**Instructions for the task**
Using the entries that follow, collect the lines where the word "illop" appears.

**Data records**
****************

-- ==== Sys2Proof/Tests/Slice0.lean ====
section
/-! SUPPORT. The model's own tests, the WellFormed smoke tests, and one witness for each statement with
hypotheses. Expected values come from spec/: the encodings of 30_encoding.md and the vectors of
95_test_vectors.md. Values that depend on the matrices use the reference instance of 40_codec.md R131,
which stands here only: the core's own matrices stay open. -/

namespace Sys2Proof.Tests

open Sys2Proof.Machine

/-! ### The reference instance (40_codec.md R131) -/

/-- A row from its entries, column 0 first. -/
def row {n : Nat} (x : BitVec n) : Vector Bool n := Vector.ofFn fun j => x.getMsbD j

def refSec : GfMatrix 4 12 :=
  #v[row 0b000011111000, row 0b011100010100, row 0b101101100010, row 0b110110100001]

def refDec : GfMatrix 8 16 :=
  #v[row 0b0111010010000000, row 0b0011101001000000, row 0b0001110100100000, row 0b1000111000010000,
     row 0b0100011100001000, row 0b1010001100000100, row 0b1101000100000010, row 0b1110100000000001]

def ref : Matrices := ⟨refSec, refDec⟩

/-- R131's own line of column values. -/
theorem test_ref_sec_columns :
    (List.range 12).map (fun j => col refSec j) =
      [0x3, 0x5, 0x6, 0x7, 0x9, 0xA, 0xB, 0xC, 0x8, 0x4, 0x2, 0x1] := by decide

theorem test_ref_dec_columns :
    (List.range 16).map (fun j => col refDec j) =
      [0x17, 0x8B, 0xC5, 0xE2, 0x71, 0xB8, 0x5C, 0x2E, 0x80, 0x40, 0x20, 0x10, 0x08, 0x04, 0x02,
       0x01] := by decide

/-! ### Decoding: words written out from the table of 30_encoding.md R102 -/

theorem test_decode_nop : decode 0x00000000 = .ok .nop ∧ decode 0x00000010 = .ok .nop := by decide
theorem test_decode_enc :
    decode 0x00000001 = .ok (.enc .sec) ∧ decode 0x00000011 = .ok (.enc .dec) := by decide
theorem test_decode_synd :
    decode 0x00000002 = .ok (.synd .sec) ∧ decode 0x00000012 = .ok (.synd .dec) := by decide
theorem test_decode_locate :
    decode 0x00000003 = .ok (.locate .sec) ∧ decode 0x00000013 = .ok (.locate .dec) := by decide
theorem test_decode_correct :
    decode 0x00000004 = .ok .correct ∧ decode 0x00000014 = .ok .correct := by decide
theorem test_decode_decode :
    decode 0x00000005 = .ok (.decode .sec) ∧ decode 0x00000015 = .ok (.decode .dec) := by decide
theorem test_decode_packcw :
    decode 0x00000006 = .ok (.packcw .sec) ∧ decode 0x00000016 = .ok (.packcw .dec) := by decide
theorem test_decode_packdata :
    decode 0x00000007 = .ok .packdata ∧ decode 0x00000017 = .ok .packdata := by decide
theorem test_decode_flush :
    decode 0x00000008 = .ok .flush ∧ decode 0x00000018 = .ok .flush := by decide
theorem test_decode_upush :
    decode 0x00000009 = .ok .upush ∧ decode 0x00000019 = .ok .upush := by decide
theorem test_decode_upull :
    decode 0x0000000A = .ok (.upull .sec) ∧ decode 0x0000001A = .ok (.upull .dec) := by decide
theorem test_decode_sclr :
    decode 0x0000000B = .ok .sclr ∧ decode 0x0000001B = .ok .sclr := by decide

/-- Reserved OP first, then reserved bits (60_exceptions.md R223). -/
theorem test_decode_errors :
    decode 0x0000000C = .error .illop ∧ decode 0x0000000F = .error .illop ∧
      decode 0xFFFFFFFC = .error .illop ∧ decode 0x00000021 = .error .rsvd ∧
      decode 0x80000001 = .error .rsvd := by decide

theorem test_encode_words :
    encode (.enc .dec) = 0x11 ∧ encode .correct = 0x04 ∧ encode (.upull .dec) = 0x1A ∧
      encode .sclr = 0x0B := by decide

theorem test_decodeTableWord :
    decodeTableWord 32 0x1A = some (.upull .dec) ∧ decodeTableWord 8 0x05 = some (.decode .sec) ∧
      decodeTableWord 32 0x0C = none ∧ decodeTableWord 40 0x00 = none := by decide

/-! ### WellFormed smoke: one ill-formed term for each check -/

theorem smoke_reserved_op : wordOpDefined 0x0000000C = false ∧ wordWellFormed 0x0000000C = false := by
  decide
theorem smoke_reserved_bit :
    wordReservedClear 0x00000021 = false ∧ wordWellFormed 0x00000021 = false := by decide
theorem smoke_wellFormed : wordWellFormed 0x0000001B = true := by decide
theorem smoke_access_refused :
    accepted 2 0x08 = false ∧ accepted 4 0x02 = false ∧ accepted 4 0x100 = false ∧
      accepted 4 0xFC = true := by decide

/-! ### The commands -/

/-- A state with a DATA and a CW, otherwise as after reset. -/
def start (d : Byte) (w : BitVec 16) : State := { State.reset with data := d, cw := w }

/-- The registers a host reads after a command. -/
def reads (offs : List Nat) (s : State) : List Word := offs.map fun o => busRead o s

/-- §2.8: only LASTOP changes. -/
theorem test_nop :
    runCommand ref .nop (runCommand ref (.synd .sec) (start 0 0x001)) =
      { runCommand ref (.synd .sec) (start 0 0x001) with
        status := { Status.reset with synnz := true } } := by decide

/-- §2.1, register level. -/
theorem test_enc_sec :
    reads [0x0C, 0x04] (runCommand ref (.enc .sec) (start 0x9A 0xF000)) = [0x09A6, 0x1000] := by
  decide
theorem test_enc_dec :
    reads [0x0C, 0x04] (runCommand ref (.enc .dec) (start 0x9A 0x09A6)) = [0x9AD8, 0x1010] := by
  decide

/-- §2.2. -/
theorem test_synd_sec :
    reads [0x10, 0x04] (runCommand ref (.synd .sec) (start 0 0x9AD9)) = [0x3, 0x2001] := by decide
theorem test_synd_dec :
    reads [0x10, 0x04] (runCommand ref (.synd .dec) (start 0 0x9AD9)) = [0x01, 0x2011] := by decide

/-- §2.3: SINGLE(7), and a nonzero syndrome that matches nothing. -/
theorem test_locate_sec :
    reads [0x14, 0x04] (runCommand ref (.locate .sec) { State.reset with syn := 0xFC }) =
        [0x0701, 0x3000] ∧
      reads [0x14, 0x04] (runCommand ref (.locate .sec) { State.reset with syn := 0x0D }) =
        [0x0000, 0x3004] := by decide
theorem test_locate_dec :
    reads [0x14, 0x04] (runCommand ref (.locate .dec) { State.reset with syn := 0xEA }) =
        [0xC306, 0x3010] ∧
      reads [0x14, 0x04] (runCommand ref (.locate .dec) { State.reset with syn := 0x00 }) =
        [0x0004, 0x3010] := by decide +kernel

/-- §2.4: `CW[15:12]` is kept, the variant comes from LOC.LV. -/
theorem test_correct_sec :
    reads [0x0C, 0x04]
        (runCommand ref .correct
          { start 0 0xF9A7 with loc := { result := .single 11, lv := .sec } }) =
      [0xF9A6, 0x4002] := by decide
theorem test_correct_dec :
    reads [0x0C, 0x04]
        (runCommand ref .correct
          { start 0 0xBA98 with loc := { result := .pair 2 9, lv := .dec } }) =
      [0x9AD8, 0x4012] := by decide

/-- §2.5: the upper CW bits are kept by DECODE.SEC. -/
theorem test_decode_sec :
    reads [0x08, 0x0C, 0x10, 0x14, 0x04] (runCommand ref (.decode .sec) (start 0 0xF8A6)) =
      [0x9A, 0xF9A6, 0x7, 0x0301, 0x5003] := by decide
/-- §1.4. -/
theorem test_decode_dec :
    reads [0x08, 0x0C, 0x10, 0x14, 0x04] (runCommand ref (.decode .dec) (start 0 0xBA98)) =
      [0x9A, 0x9AD8, 0x85, 0x9206, 0x5013] := by decide +kernel

/-- §2.6. -/
theorem test_packcw_sec :
    reads [0x18, 0x1C, 0x04]
        (runCommand ref (.packcw .sec)
          { start 0 0xFFF3 with pq := [false, true, true, false] }) =
      [0x2F36F, 0x0000, 0x6000] := by decide
theorem test_packcw_dec :
    reads [0x18, 0x1C, 0x04]
        (runCommand ref (.packcw .dec)
          { start 0 0x9AD8 with pq := [false, true, true, false] }) =
      [0x2AD69, 0x0004, 0x6010] := by decide
theorem test_packdata :
    reads [0x18, 0x1C, 0x04]
        (runCommand ref .packdata { start 0xFF 0 with pq := [true, false, false, false] }) =
      [0x1008F, 0x0004, 0x7000] := by decide
theorem test_flush :
    reads [0x18, 0x1C, 0x04]
        (runCommand ref .flush { start 0 0 with pq := [true, true, true, true] }) =
      [0x100F0, 0x0000, 0x8000] := by decide
theorem test_flush_empty :
    reads [0x18, 0x1C, 0x04]
        (runCommand ref .flush { start 0 0 with pkout := { b0 := 0x9A, b1 := 0xD8, nout := 2 } }) =
      [0x00000, 0x0000, 0x8000] := by decide

/-- §2.7. -/
theorem test_upush :
    reads [0x1C, 0x04] (runCommand ref .upush (start 0x9A 0)) = [0x0800, 0x9000] := by decide
theorem test_upush_overflow :
    reads [0x1C, 0x04] (runCommand ref .upush { start 0x11 0 with uq := zeros 24 }) =
      [0x1800, 0x0700] := by decide
theorem test_upull_sec :
    reads [0x0C, 0x1C, 0x04]
        (runCommand ref (.upull .sec) { start 0 0 with uq := bits (0x9A : Byte) ++ bits (0x60 : Byte) }) =
      [0x09A6, 0x0400, 0xA000] := by decide
theorem test_upull_dec_short :
    reads [0x0C, 0x1C, 0x04] (runCommand ref (.upull .dec) { start 0 0 with uq := bits (0xAB : Byte) }) =
      [0xAB00, 0x0000, 0xA018] := by decide
theorem test_sclr :
    reads [0x18, 0x1C, 0x04]
        (runCommand ref .sclr
          { start 0 0 with uq := zeros 8, pq := [true], pkout := { b0 := 1, b1 := 0, nout := 1 } }) =
      [0, 0, 0xB000] := by decide

/-! ### Bus, step, assembler -/

/-- §2.9: what a read returns of each register after reset. -/
theorem test_reset_reads :
    reads [0x00, 0x04, 0x08, 0x0C, 0x10, 0x14, 0x18, 0x1C, 0x20, 0x24, 0xFC] State.reset =
      [0, 0, 0, 0, 0, 0, 0, 0, 0x47463201, 0, 0] := by decide

/-- §2.9: DATA and CW take the low bits; SYN ignores the write. -/
theorem test_bus_writes :
    busWrite 0x08 0x1234 State.reset = .next (start 0x34 0) ∧
      busWrite 0x0C 0xABCDE State.reset = .next (start 0 0xBCDE) ∧
      busWrite 0x10 0xFF State.reset = .next State.reset := ⟨rfl, rfl, rfl⟩

/-- §2.8: the first error is kept, and a STATUS write with bit 8 clears both fields. -/
theorem test_first_error_kept :
    (raiseError .rsvd (raiseError .illop State.reset)).status =
        { Status.reset with err := true, errcode := 1 } ∧
      ((raiseError .illop State.reset).status.hostWrite 0x100) = Status.reset ∧
      ((raiseError .illop State.reset).status.hostWrite 0xFF) =
        (raiseError .illop State.reset).status := by decide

****************

**Task output**
    decode 0x0000000C = .error .illop ∧ decode 0x0000000F = .error .illop ∧
      decode 0xFFFFFFFC = .error .illop ∧ decode 0x00000021 = .error .rsvd ∧
    (raiseError .rsvd (raiseError .illop State.reset)).status =
      ((raiseError .illop State.reset).status.hostWrite 0x100) = Status.reset ∧
      ((raiseError .illop State.reset).status.hostWrite 0xFF) =
        (raiseError .illop State.reset).status := by decide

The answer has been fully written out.